--- GIVEN DATA Enclosed Below ---
-- ==== Sys2Proof/Config.lean ====
section
/-! DEFINITION. What an instance of the MTE fixes: the construction parameters of
spec/00_scope.md section 3, their constraints (R6), the constants the spec fixes (R5, 40_crc.md
R100, R102), and the free values: an instance, the OPEN byte sequences, the oracle's answers and
the unspecified DBUF bytes. -/

namespace Sys2Proof

/-- The construction parameters of one MTE instance that are plain data (00_scope.md section 3,
R1, R3). Names follow the spec's table. The three OPEN functions whose value a rule reads are
finite tables here (notes/assumptions/2.md): `autoCrcCover`, `esCount`, `redirectCodes`. -/
structure Descriptor where
  /-- SIZE -/
  size : Nat
  /-- PAGE_LEN -/
  pageLen : Nat
  /-- PAGE_COUNT -/
  pageCount : Nat
  /-- MAX_PKT -/
  maxPkt : Nat
  /-- PHYS_OFF -/
  physOff : Nat
  /-- GP, general-purpose (informational, R41) -/
  flagGP : Bool
  /-- RW, read-write -/
  flagRW : Bool
  /-- WO, write-once -/
  flagWO : Bool
  /-- RO, read-only -/
  flagRO : Bool
  /-- NV, non-volatile (informational, R41) -/
  flagNV : Bool
  /-- PPULSE, needs-program-pulse -/
  flagPPulse : Bool
  /-- PDELIV, needs-power-delivery -/
  flagPDeliv : Bool
  /-- AUTOCRC, has-page-auto-CRC -/
  flagAutoCrc : Bool
  /-- EXTRA, has-extra-info -/
  flagExtra : Bool
  /-- EXTRA_LEN -/
  extraLen : Nat
  /-- CAN_LOCK -/
  canLock : Bool
  /-- CAN_REDIRECT -/
  canRedirect : Bool
  /-- CAN_LOCK_REDIRECT -/
  canLockRedirect : Bool
  /-- SP_PRESENT -/
  spPresent : Bool
  /-- SP_SIZE -/
  spSize : Nat
  /-- SP_ADDR -/
  spAddr : Bool
  /-- SP_CRC -/
  spCrc : Bool
  /-- PW_GATED -/
  pwGated : Bool
  /-- PW_LEN -/
  pwLen : Nat
  /-- BUSY_POLL -/
  busyPoll : Bool
  /-- POLL_MAX -/
  pollMax : Nat
  /-- POLL_DELAY, a duration no rule reads (R4) -/
  pollDelay : Nat
  /-- COPY_DWELL, a duration no rule reads (R4) -/
  copyDwell : Nat
  /-- PW_DWELL, a duration no rule reads (R4) -/
  pwDwell : Nat
  /-- DBUF_SIZE -/
  dbufSize : Nat
  /-- DEV_ADDR, the device address bytes passed to select (R9) -/
  devAddr : List Byte
  /-- CMD_WS, WriteScratchpad -/
  cmdWS : Byte
  /-- CMD_RS, ReadScratchpad -/
  cmdRS : Byte
  /-- CMD_CS, CopyScratchpad -/
  cmdCS : Byte
  /-- CMD_VP, VerifyPassword -/
  cmdVP : Byte
  /-- CS_VALID, the fixed validation byte -/
  csValid : Byte
  /-- PW_ACCEPT, the fixed accept byte -/
  pwAccept : Byte
  /-- LOCKED_SENTINEL -/
  lockedSentinel : Byte
  /-- RLOCKED_SENTINEL -/
  rlockedSentinel : Byte
  /-- LOCK_KEY, the fixed validation key -/
  lockKey : Byte
  /-- AutoCrcCover(p, cont) as a table; an address not listed covers no byte -/
  autoCrcCover : List ((Nat × Bool) × List Byte)
  /-- EsCount(ta, es) as a table; a pair not listed counts 0 bytes -/
  esCount : List ((Half × Byte) × Nat)
  /-- RedirectDecode(b) as a table; a byte not listed means not redirected, 0 -/
  redirectCodes : List (Byte × Nat)
  deriving DecidableEq, Repr, Inhabited

/-- REDIRECT_MAX, decided PAGE_COUNT - 1 (00_scope.md section 3, D26). -/
def Descriptor.redirectMax (d : Descriptor) : Nat := d.pageCount - 1

/-- START_PAGE, the absolute index of page 0 (00_scope.md section 3, 20_memory.md R62). -/
def Descriptor.startPage (d : Descriptor) : Nat := d.physOff / d.pageLen

/-- The well-formed instances: every constraint of 00_scope.md R6, and the constraint section 3
puts on RedirectDecode (values in 0..REDIRECT_MAX). -/
abbrev Descriptor.WF (d : Descriptor) : Prop :=
  (1 ≤ d.size ∧ d.size ≤ 65536 ∧ 3 ≤ d.pageLen ∧ d.pageLen ≤ 256 ∧ 1 ≤ d.pageCount ∧
    d.pageCount * d.pageLen = d.size) ∧
  d.maxPkt ≤ d.pageLen - 3 ∧
  (d.physOff % d.pageLen = 0 ∧ d.physOff + d.size ≤ 65536) ∧
  (d.flagRO.toNat + d.flagRW.toNat + d.flagWO.toNat ≤ 1) ∧
  (d.spPresent = true → d.flagNV = true ∧ d.flagPDeliv = true ∧ d.flagRW = true ∧
    1 ≤ d.spSize ∧ d.spSize ≤ d.pageLen) ∧
  (d.spAddr = true → d.spPresent = true) ∧
  (d.spCrc = true → d.spPresent = true) ∧
  (d.pwGated = true → d.spPresent = true ∧ 1 ≤ d.pwLen) ∧
  ((d.flagExtra = true → 1 ≤ d.extraLen ∧ d.extraLen ≤ 255) ∧
    (d.flagExtra = false → d.extraLen = 0)) ∧
  (d.canLockRedirect = true → d.canRedirect = true) ∧
  1 ≤ d.pollMax ∧
  (d.pageLen + d.extraLen + 2 ≤ d.dbufSize ∧ d.pwLen ≤ d.dbufSize) ∧
  (∀ e ∈ d.redirectCodes, e.2 ≤ d.redirectMax)

/-- The smallest plain instance: one volatile page of three bytes with no capability. It stands
only where the arbitrary choice below is no well-formed instance (notes/assumptions/1.md). -/
def Descriptor.plain : Descriptor where
  size := 3
  pageLen := 3
  pageCount := 1
  maxPkt := 0
  physOff := 0
  flagGP := false
  flagRW := false
  flagWO := false
  flagRO := false
  flagNV := false
  flagPPulse := false
  flagPDeliv := false
  flagAutoCrc := false
  flagExtra := false
  extraLen := 0
  canLock := false
  canRedirect := false
  canLockRedirect := false
  spPresent := false
  spSize := 0
  spAddr := false
  spCrc := false
  pwGated := false
  pwLen := 0
  busyPoll := false
  pollMax := 1
  pollDelay := 0
  copyDwell := 0
  pwDwell := 0
  dbufSize := 5
  devAddr := []
  cmdWS := 0
  cmdRS := 0
  cmdCS := 0
  cmdVP := 0
  csValid := 0
  pwAccept := 0
  lockedSentinel := 0
  rlockedSentinel := 0
  lockKey := 0
  autoCrcCover := []
  esCount := []
  redirectCodes := []

/-- The construction parameters somebody chose: free (93_implementation_defined.md I1 to I12). -/
opaque Config.chosen : Descriptor

/-- The instance that `State.reset` builds: an arbitrary well-formed one (00_scope.md R6). -/
def Config.descriptor : Descriptor :=
  if Config.chosen.WF then Config.chosen else Descriptor.plain

/-- ACCEPT16, the CRC16 accept residual (00_scope.md R5). -/
def Config.accept16 : Half := 0xB001

/-- COMMIT_FAIL, the all-ones commit-failure confirmation byte (00_scope.md R5). -/
def Config.commitFail : Byte := 0xFF

/-- CRC8_POLY, the reflected constant of x^8 + x^5 + x^4 + 1 (40_crc.md R100; PRESUMED by the
spec, notes/assumptions/9.md). -/
def Config.crc8Poly : Byte := 0x8C

/-- CRC16_POLY, the reflected constant of x^16 + x^15 + x^2 + 1 (40_crc.md R102; PRESUMED by the
spec, notes/assumptions/9.md). -/
def Config.crc16Poly : Half := 0xA001

/-- The byte driven out while receiving (00_scope.md R10; PRESUMED by the spec,
notes/assumptions/10.md). -/
def Config.receiveDrive : Byte := 0xFF

/-- SeqRead(p, n): OPEN (00_scope.md section 3, D12). -/
opaque Config.seqRead : Nat → Nat → List Byte
/-- SeqWrite(p, xs): OPEN (D12). -/
opaque Config.seqWrite : Nat → List Byte → List Byte
/-- SeqExtra(absolute page): OPEN (D12). -/
opaque Config.seqExtra : Nat → List Byte
/-- SeqAutoCrcRead(p): OPEN (D12). -/
opaque Config.seqAutoCrcRead : Nat → List Byte
/-- SeqLock(absolute page, LOCK_KEY): OPEN (D12). -/
opaque Config.seqLock : Nat → Byte → List Byte
/-- SeqLockStatus(absolute page): OPEN (D12). -/
opaque Config.seqLockStatus : Nat → List Byte
/-- SeqRedirect(absolute page, target): OPEN (D12). -/
opaque Config.seqRedirect : Nat → Nat → List Byte
/-- SeqRedirectStatus(absolute page): OPEN (D12). -/
opaque Config.seqRedirectStatus : Nat → List Byte
/-- SeqLockRedirect(absolute page, LOCK_KEY): OPEN (D12). -/
opaque Config.seqLockRedirect : Nat → Byte → List Byte
/-- SeqRedirectLockStatus(absolute page): OPEN (D12). -/
opaque Config.seqRedirectLockStatus : Nat → List Byte

/-- The oracle's k-th Boolean answer beyond the script (93_implementation_defined.md I16). -/
opaque Config.freeBool : Nat → Bool
/-- The oracle's k-th byte beyond the script (93_implementation_defined.md I16). -/
opaque Config.freeByte : Nat → Byte
/-- What the k-th host read answers where it meets an unmarked DBUF byte
(93_implementation_defined.md U1, U10). -/
opaque Config.freePortByte : Nat → Byte

end Sys2Proof
end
--- End of Enclosed GIVEN DATA ---
WORK INSTRUCTION
Your answer should consist of the lines from the line with "if Config.chosen.WF then" to the line with "opaque Config.seqRedirect : Nat" above, repeated exactly, both ends included.

RESULT BELOW
  if Config.chosen.WF then Config.chosen else Descriptor.plain

/-- ACCEPT16, the CRC16 accept residual (00_scope.md R5). -/
def Config.accept16 : Half := 0xB001

/-- COMMIT_FAIL, the all-ones commit-failure confirmation byte (00_scope.md R5). -/
def Config.commitFail : Byte := 0xFF

/-- CRC8_POLY, the reflected constant of x^8 + x^5 + x^4 + 1 (40_crc.md R100; PRESUMED by the
spec, notes/assumptions/9.md). -/
def Config.crc8Poly : Byte := 0x8C

/-- CRC16_POLY, the reflected constant of x^16 + x^15 + x^2 + 1 (40_crc.md R102; PRESUMED by the
spec, notes/assumptions/9.md). -/
def Config.crc16Poly : Half := 0xA001

/-- The byte driven out while receiving (00_scope.md R10; PRESUMED by the spec,
notes/assumptions/10.md). -/
def Config.receiveDrive : Byte := 0xFF

/-- SeqRead(p, n): OPEN (00_scope.md section 3, D12). -/
opaque Config.seqRead : Nat → Nat → List Byte
/-- SeqWrite(p, xs): OPEN (D12). -/
opaque Config.seqWrite : Nat → List Byte → List Byte
/-- SeqExtra(absolute page): OPEN (D12). -/
opaque Config.seqExtra : Nat → List Byte
/-- SeqAutoCrcRead(p): OPEN (D12). -/
opaque Config.seqAutoCrcRead : Nat → List Byte
/-- SeqLock(absolute page, LOCK_KEY): OPEN (D12). -/
opaque Config.seqLock : Nat → Byte → List Byte
/-- SeqLockStatus(absolute page): OPEN (D12). -/
opaque Config.seqLockStatus : Nat → List Byte
/-- SeqRedirect(absolute page, target): OPEN (D12). -/
opaque Config.seqRedirect : Nat → Nat → List Byte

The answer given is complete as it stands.